(Stored data)
════════════════
-- ==== Sys2Proof/Machine/Ops.lean ====
section
/-! DEFINITION. The named operations over the state that every meaning uses: cores, threads, registers, groups, retirement,
trap entry and return, termination, halts, the trace encoder's words, records and memory at its home. -/
namespace Sys2Proof.Machine

/-- The outcome of a meaning. -/
abbrev Out := Host.Outcome State Fault Refusal

/-! ## Positions and nodes (R8, R9, R24) -/

/-- Position of a core from its coordinates, modulo 32. -/
def posOf (x y : Nat) : Nat := (y % 32) * 32 + x % 32
/-- Coordinates of a position. -/
def posX (p : Nat) : Nat := p % 32
/-- Row of a position. -/
def posY (p : Nat) : Nat := p / 32
/-- The neighbour in a direction (R23). -/
def neighbour (p : Nat) : Dir → Nat
  | .e => posOf (posX p + 1) (posY p)
  | .s => posOf (posX p) (posY p + 1)
  | .w => posOf (posX p + 31) (posY p)
  | .n => posOf (posX p) (posY p + 31)
/-- The opposite direction. -/
def Dir.opp : Dir → Dir
  | .e => .w
  | .s => .n
  | .w => .e
  | .n => .s
/-- Number of a direction: 0 east, 1 south, 2 west, 3 north. -/
def Dir.num : Dir → Nat
  | .e => 0
  | .s => 1
  | .w => 2
  | .n => 3
/-- Basin of a position: basin row·4 + basin column. -/
def basinOf (p : Nat) : Nat := (posY p / 8) * 4 + posX p / 8
/-- Dale within the basin, row-major (R179 COREID). -/
def daleIn (p : Nat) : Nat := ((posY p % 8) / 4) * 2 + (posX p % 8) / 4
/-- Dale of the package: basin·4 + dale within the basin. -/
def daleOf (p : Nat) : Nat := basinOf p * 4 + daleIn p
/-- Upper-left position of a dale (R45). -/
def daleRoot (d : Nat) : Nat :=
  posOf ((d / 4 % 4) * 8 + (d % 2) * 4) ((d / 16) * 8 + (d % 4 / 2) * 4)
/-- The parent of a position in a tree of the control network rooted at an upper-left position (R45): its west neighbour, and the north
one in the root's column; the spec gives the trees' roots and not their links (assumption 87). -/
def treeParent (root p : Nat) : Nat := if posX p = posX root then p - 32 else p - 1
/-- The routers on the way from a position to the root of its tree, itself first. -/
def treePath (root : Nat) : Nat → Nat → List Nat
  | _, 0 => []
  | p, n + 1 => p :: (if p = root then [] else treePath root (treeParent root p) n)
/-- A combining that waits for the cores at some positions. -/
def AckTree.over (root : Nat) (ps : List Nat) : AckTree :=
  { root := root, own := ps, left := ps.foldl (fun l p => (treePath root p 64).foldl setIns l) [], sums := [] }
/-- A router may acknowledge to its parent: its own core and all its children have. -/
def AckTree.ready (t : AckTree) (p : Nat) : Bool :=
  !t.own.contains p && !t.left.any fun q => q ≠ t.root && treeParent t.root q = p
/-- Sums that a router has combined. -/
def AckTree.sum (t : AckTree) (p : Nat) : Nat × Nat := tblGetD t.sums p (0, 0)
/-- Add to the sums at a router. -/
def AckTree.add (t : AckTree) (p : Nat) (v : Nat × Nat) : AckTree :=
  { t with sums := tblSet t.sums p ((t.sum p).1 + v.1, (t.sum p).2 + v.2) }
/-- The core at a position has answered. -/
def AckTree.answered (t : AckTree) (p : Nat) (v : Nat × Nat := (0, 0)) : AckTree := { t.add p v with own := t.own.erase p }
/-- A router's acknowledgement has reached its parent. -/
def AckTree.acked (t : AckTree) (p : Nat) (v : Nat × Nat := (0, 0)) : AckTree :=
  let t := { t with left := t.left.erase p }
  if p = t.root then t else t.add (treeParent t.root p) v
/-- The position whose router may acknowledge next when one has acknowledged. -/
def AckTree.next (t : AckTree) (p : Nat) : Option Nat :=
  if p ≠ t.root && t.ready (treeParent t.root p) then some (treeParent t.root p) else none
/-- The header flit of a message (R44); firmware reports a poison consumption by CTRL-WRITE. -/
def CtlMsg.head : CtlMsg → CtlHead
  | .stealReq thief victim => { dst := victim, type := 0, len := 1, scope := 0, src := thief, col := false }
  | .stealReply victim thief r _ col => { dst := thief, type := 1, len := if r.isSome then 17 else 0, scope := 0, src := victim, col := r.isSome && col }
  | .shoot p _ _ => { dst := p, type := 2, len := 4, scope := 2, src := 0, col := false }
  | .shootAck p _ _ => { dst := 0, type := 3, len := 0, scope := 0, src := p, col := false }
  | .stop p _ src _ _ _ => { dst := p, type := 4, len := 2, scope := if daleOf p = daleOf src then 1 else 2, src := src, col := false }
  | .stopAck p _ _ _ => { dst := 0, type := 5, len := 1, scope := 0, src := p, col := false }
  | .write p _ _ => { dst := p, type := 6, len := 3, scope := 0, src := 0, col := false }
  | .read p _ => { dst := p, type := 7, len := 1, scope := 0, src := 0, col := false }
  | .data p _ _ => { dst := 0, type := 8, len := 2, scope := 0, src := p, col := false }
  | .injPause p => { dst := p, type := 9, len := 0, scope := 3, src := 0, col := false }
  | .injResume p => { dst := p, type := 10, len := 0, scope := 3, src := 0, col := false }
  | .linkDead p _ _ => { dst := 0, type := 11, len := 1, scope := 0, src := p, col := false }
  | .gridLatch p _ => { dst := p, type := 12, len := 2, scope := 3, src := 0, col := false }
  | .contain p => { dst := 0, type := 6, len := 3, scope := 0, src := p, col := false }
/-- Quadrant of a position: basins in a 2 × 2 arrangement of 2 × 2 basins. -/
def quadOf (p : Nat) : Nat := (posY p / 16) * 2 + posX p / 16
/-- Home slice of a memory-space offset (R56). -/
def sliceOf (off : Nat) : Nat := (off / 128 % 16) ^^^ (off / 32768 % 16)
/-- Node of a slice bank that is the home of a memory-space offset (R56). -/
def homeNode (off : Nat) : Nat :=
  let bank := (off / 2048 % 16) ^^^ (off / 524288 % 16)
  0x400 + sliceOf off * 16 + bank
/-- Node of an agent of an I/O die (R24, R78). -/
def agentNode (die agent : Nat) : Nat := 0x800 + die * 256 + agent
/-- A media port's node. -/
def isMedia (n : Nat) : Bool := 0x800 ≤ n && n % 256 = 4
/-- The management core's node. -/
def mgmtNode : Nat := agentNode 0 0
/-- The Bilaux Link agent's node. -/
def linkNode : Nat := agentNode 0 1

/-! ## Cores, threads, groups, launches -/

/-- The core at a position; a position that is not listed is as reset leaves it. -/
def State.core (s : State) (p : Nat) : Core := tblGetD s.cores p Core.reset
/-- Put a core. -/
def State.setCore (s : State) (p : Nat) (c : Core) : State := { s with cores := tblSet s.cores p c }
/-- Change a core. -/
def State.modCore (s : State) (p : Nat) (f : Core → Core) : State := s.setCore p (f (s.core p))
/-- The thread in a slot. -/
def State.thread? (s : State) (p slot : Nat) : Option Thread := tblGet? (s.core p).threads slot
/-- Put a thread into a slot. -/
def Core.setThread (c : Core) (slot : Nat) (t : Thread) : Core := { c with threads := tblSet c.threads slot t }
/-- Put a thread into a slot of a core. -/
def State.setThread (s : State) (p slot : Nat) (t : Thread) : State := s.modCore p fun c => c.setThread slot t
/-- Change the thread of a slot, if there is one. -/
def State.modThread (s : State) (p slot : Nat) (f : Thread → Thread) : State :=
  match s.thread? p slot with
  | some t => s.setThread p slot (f t)
  | none => s
/-- The thread that issues. -/
def State.cur? (s : State) : Option Thread := s.thread? s.pos s.slot
/-- Put the thread that issues. -/
def State.setCur (s : State) (t : Thread) : State := s.setThread s.pos s.slot t
/-- Home position of a thread that runs at p (R155). -/
def Thread.homePos (t : Thread) (p : Nat) : Nat := (t.home.map (·.1)).getD p
/-- Home slot of a thread that runs in a slot. -/
def Thread.homeSlot (t : Thread) (slot : Nat) : Nat := (t.home.map (·.2)).getD slot
/-- A group of a core by its number. -/
def Core.group? (c : Core) (gid : Nat) : Option Group := c.groups.find? fun g => g.gid == gid
/-- The group of a thread that runs at p. -/
def State.groupOf (s : State) (p : Nat) (t : Thread) : Option Group := (s.core (t.homePos p)).group? t.group
/-- Change a group of a core. -/
def Core.modGroup (c : Core) (gid : Nat) (f : Group → Group) : Core :=
  { c with groups := c.groups.map fun g => if g.gid == gid then f g else g }
/-- Change a group of a core. -/
def State.modGroup (s : State) (p gid : Nat) (f : Group → Group) : State := s.modCore p fun c => c.modGroup gid f
/-- A live launch. -/
def State.launch? (s : State) (lid : Nat) : Option Launch := s.launches.find? fun l => l.lid == lid
/-- Change a launch. -/
def State.modLaunch (s : State) (lid : Nat) (f : Launch → Launch) : State :=
  { s with launches := s.launches.map fun l => if l.lid == lid then f l else l }
/-- Change the firmware's state. -/
def State.modFw (s : State) (f : Firm → Firm) : State := { s with fw := f s.fw }
/-- The fabric state of a node. -/
def State.node (s : State) (n : Nat) : Node := tblGetD s.nodes n Node.reset
/-- Put the fabric state of a node. -/
def State.setNode (s : State) (n : Nat) (v : Node) : State := { s with nodes := tblSet s.nodes n v }
/-- The next SEQ of a source's second counter for a destination (R36). -/
def State.nextNs (s : State) (src dst : Nat) : BitVec 16 × State :=
  let nd := s.node src
  let q := tblGetD nd.seqN dst 0#16
  (q, s.setNode src { nd with seqN := tblSet nd.seqN dst (q + 1#16) })
/-- A free value of the spec: the counter advances (assumption 11). -/
def State.free (s : State) : Word × State := (Config.freeWord s.freeCtr, { s with freeCtr := s.freeCtr + 1 })
/-- An active core position: not fused off, not quarantined (R11, R143). -/
def State.active (s : State) (p : Nat) : Bool := !(s.fw.fused.contains p || s.fw.quarantined.contains p)

/-- The position lies in the launch's core rectangle (R90). -/
def Launch.inRect (l : Launch) (p : Nat) : Bool :=
  l.x0 ≤ posX p && posX p < l.x0 + l.w && l.y0 ≤ posY p && posY p < l.y0 + l.h
/-- Position of a logical core of the launch's module numbering. -/
def Launch.posOfLogical (l : Launch) (n : Nat) : Option Nat := l.map[n]?
/-- Positions of the launch's cores: the active positions of its core rectangle, in logical order (R101). -/
def Launch.cores (l : Launch) : List Nat := l.map.filter l.inRect
/-- Position of a logical core, where that is a core of the launch. -/
def Launch.core? (l : Launch) (n : Nat) : Option Nat := (l.posOfLogical n).filter l.inRect
/-- Logical cores of the launch that hold a role, in logical order (R104). -/
def Launch.placed (l : Launch) : List Nat := l.roles.map (·.1)
/-- A live launch runs in step mode (R123). -/
def State.stepMode (s : State) (lid : Nat) : Bool :=
  match s.launch? lid with
  | some l => l.stepMode
  | none => false

/-! ## Registers (R263, R275, R294) -/

/-- Index of an x register. -/
def regIx (r : Reg) : Fin 32 := ⟨r.toNat, r.isLt⟩
/-- X(n): x0 reads zero. -/
def Thread.rx (t : Thread) (r : Reg) : Word := if r = 0#5 then 0#64 else t.x.get (regIx r)
/-- X(n) := v: a write to x0 is discarded; a write clears the scoreboard's bit. -/
def Thread.wx (t : Thread) (r : Reg) (v : Word) : Thread :=
  if r = 0#5 then t
  else { t with x := t.x.set (regIx r) v, pendX := t.pendX &&& ~~~(1#32 <<< r.toNat) }
/-- P(n): p0 is true. -/
def Thread.rp (t : Thread) (k : Pred) : Bool := if k = 0#3 then true else t.p.getLsbD k.toNat
/-- P(n) := b: a write to p0 is discarded. -/
def Thread.wp (t : Thread) (k : Pred) (b : Bool) : Thread :=
  if k = 0#3 then t
  else { t with
         p := if b then t.p ||| (1#8 <<< k.toNat) else t.p &&& ~~~(1#8 <<< k.toNat),
         pendP := t.pendP &&& ~~~(1#8 <<< k.toNat) }
/-- Mark an x register pending (R151); x0 is never pending. -/
def Thread.markX (t : Thread) (r : Reg) : Thread := if r = 0#5 then t else { t with pendX := t.pendX ||| (1#32 <<< r.toNat) }
/-- Release an x register from the scoreboard without a write (R72). -/
def Thread.clearX (t : Thread) (r : Reg) : Thread := { t with pendX := t.pendX &&& ~~~(1#32 <<< r.toNat) }
/-- STATUS.TH. -/
def Thread.th (t : Thread) : Bool := t.status.getLsbD 0
/-- STATUS.PP. -/
def Thread.pp (t : Thread) : Bool := t.status.getLsbD 2
/-- STATUS.PFMT. -/
def Thread.pfmt (t : Thread) : BitVec 32 := t.status.extractLsb' 32 32
/-- STATUS.SS. -/
def Thread.ss (t : Thread) : Bool := t.status.getLsbD 4
/-- The pending prefix, if one is pending (R257). -/
def Thread.prefix? (t : Thread) : Option (BitVec 32) := if t.pp then some t.pfmt else none
/-- PP and PFMT cleared. -/
def Thread.dropPrefix (t : Thread) : Thread := { t with status := t.status &&& 0x00000000FFFFFFFB#64 }

/-! ## Memory bytes at their homes (R181, R183) -/

/-- The physical offset of a scratchpad offset: the active half of an enabled exchange region (R162). -/
def Core.spPhys (c : Core) (off : Nat) : Nat :=
  if c.exEn && 0x30000 ≤ off && off < 0x38000 then off + (if c.exSel then 0x8000 else 0) else off
/-- The physical offset in the shadow half (R162). -/
def Core.spShadow (c : Core) (off : Nat) : Nat := off + (if c.exSel then 0 else 0x8000)
/-- Bytes of the scratchpad by offset. -/
def Core.spRead (c : Core) (off n : Nat) : List Byte := memRead c.sp (c.spPhys off) n
/-- Words of the scratchpad, by number, that n bytes from an offset touch. -/
def wordsOf (phys n : Nat) : List Nat :=
  (List.range ((phys + n + 7) / 8 - phys / 8)).map fun i => phys / 8 + i
/-- Some word of the bytes is poisoned (R159). -/
def Core.spPoison (c : Core) (off n : Nat) : Bool := (wordsOf (c.spPhys off) n).any fun w => c.poisoned.contains w
/-- Store bytes: a word stored whole loses its poison, a word stored in part keeps it (R159). -/
def Core.spStorePhys (c : Core) (phys : Nat) (bs : List Byte) (poison : Bool) : Core :=
  let whole := (wordsOf phys bs.length).filter fun w => phys ≤ w * 8 && w * 8 + 8 ≤ phys + bs.length
  let pz := if poison then (wordsOf phys bs.length).foldl setIns c.poisoned else whole.foldl setDel c.poisoned
  { c with sp := memWrite c.sp phys bs, poisoned := pz }
/-- Store bytes at a scratchpad offset (active half). -/
def Core.spStore (c : Core) (off : Nat) (bs : List Byte) : Core := c.spStorePhys (c.spPhys off) bs false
════════════════
### Your objective
Only lines that include "find" are counted here. Give their number for the records above and add nothing.

### Reply
2